I installed PDFMiner with pip to extract text from a Japanese PDF and the following problem occurred.
I(cid:888), Intellectual Production Techniques(cid:887)Good(cid:845)Reference(cid:853)Greed(cid:864)(cid:845)(cid:880)(cid:866). People(cid:884)intellectual production techniques(cid:923)teaching(cid:849)(cid:916). Solution: see Text extraction from PDF.
Notes on the research process
- Still have issues with CID Characters · Issue #39 · euske/pdfminer
- 2014
- Pointing out that CMap needs to be reworked.

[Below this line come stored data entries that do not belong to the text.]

-- ==== Sys2Proof/Machine/Dispatch.lean ====
section
/-! DEFINITION. One arm per command: the meaning it calls. -/

namespace Sys2Proof.Machine

def exec (i : Instr) (s : State) : Host.Outcome State Fault Refusal :=
  match i with
  | .nop => Sys2Proof.Machine.execNop s
  | .zeroize => Sys2Proof.Machine.execZeroize s
  | .li rd imm16 => Sys2Proof.Machine.execLi rd imm16 s
  | .montmul rd ra rb => Sys2Proof.Machine.execMontmul rd ra rb s
  | .modadd rd ra rb => Sys2Proof.Machine.execModadd rd ra rb s
  | .modsub rd ra rb => Sys2Proof.Machine.execModsub rd ra rb s
  | .modneg rd ra => Sys2Proof.Machine.execModneg rd ra s
  | .padd rd ra rb => Sys2Proof.Machine.execPadd rd ra rb s
  | .psub rd ra rb => Sys2Proof.Machine.execPsub rd ra rb s
  | .pneg rd ra => Sys2Proof.Machine.execPneg rd ra s
  | .pmov rd ra => Sys2Proof.Machine.execPmov rd ra s
  | .ntt rd ra => Sys2Proof.Machine.execNtt rd ra s
  | .intt rd ra => Sys2Proof.Machine.execIntt rd ra s
  | .basemul rd ra rb => Sys2Proof.Machine.execBasemul rd ra rb s
  | .samplentt rd ra col row => Sys2Proof.Machine.execSamplentt rd ra col row s
  | .cbd rd ra eta => Sys2Proof.Machine.execCbd rd ra eta s
  | .prfcbd rd ra eta n => Sys2Proof.Machine.execPrfcbd rd ra eta n s
  | .compress rd ra d => Sys2Proof.Machine.execCompress rd ra d s
  | .decompress rd ra d => Sys2Proof.Machine.execDecompress rd ra d s
  | .encode rd ra d => Sys2Proof.Machine.execEncode rd ra d s
  | .decode rd ra rb d => Sys2Proof.Machine.execDecode rd ra rb d s
  | .kpkeKeygen => Sys2Proof.Machine.execKpkeKeygen s
  | .kpkeEnc => Sys2Proof.Machine.execKpkeEnc s
  | .kpkeDec => Sys2Proof.Machine.execKpkeDec s
  | .mlkemKeygen => Sys2Proof.Machine.execMlkemKeygen s
  | .mlkemEncaps => Sys2Proof.Machine.execMlkemEncaps s
  | .mlkemDecaps => Sys2Proof.Machine.execMlkemDecaps s

end Sys2Proof.Machine
end

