-- ==== Sys2Proof/Machine/Engine.lean ====
section
/-! DEFINITION. The turns of the agents: the engine's `Complete`, the host's accesses, reset (`00_scope.md` R5). -/

namespace Sys2Proof.Machine

/-- The engine's turn: if a command is pending it is decoded and run, an illegal word ends with `ILLEGAL_CMD`; if none is
pending the engine has no step and the block stays as it is (`60_exceptions.md` R250, R256, R276). -/
def engineTurn (s : State) : Host.Outcome State Fault Refusal :=
  if s.busy then
    match s.fetch with
    | .ok i => exec i s
    | .error _ => .next (s.raiseError .illegalCmd)
  else .next s

/-- One atomic transition of the agent whose turn it is (`20_memory.md` R74). -/
def takeTurn (s : State) : Turn → Host.Outcome State Fault Refusal
  | .hostRead addr => .next (s.hostRead addr)
  | .hostWrite addr w => .next (s.hostWrite addr w)
  | .engine => engineTurn s
  | .reset => .next s.resetBlock

/-- The turn the step takes and the state without it: the first of the schedule; when the schedule is empty the engine has
the turn (log entries 1, 2). -/
def nextTurn (s : State) : Turn × State :=
  match s.schedule with
  | [] => (.engine, s)
  | t :: rest => (t, { s with schedule := rest })

end Sys2Proof.Machine
end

- pdfminer - PDF text extraction returns wrong characters due to ToUnicode map - Stack Overflow
- 2015
- Talking about [ToUnicode map
- python - What to do with CIDs in text extracted by PDFMiner? - Stack Overflow
- Talking about ToUnicode map
- How can I extract embedded fonts from a PDF as valid font files? - Stack Overflow
- Can embedded fonts be extracted? Discussion
- Extracting Japanese text from PDF with PDFMiner
- Reports of two-point stools and others being replaced by CID
- I tried to use Python to extract text data from PDF (pdfminer.six) - Arakan “BOKU“‘s IT Daily Life
- 2018
- Example of importing and using from within a script rather than from the command line
- This one, like my environment, has hiragana as CID.
This page is auto-translated from /nishio/CID問題 using DeepL. If you looks something interesting but the auto-translated English is not good enough to understand it, feel free to let me know at @nishio_en. I’m very happy to spread my thought to non-Japanese readers.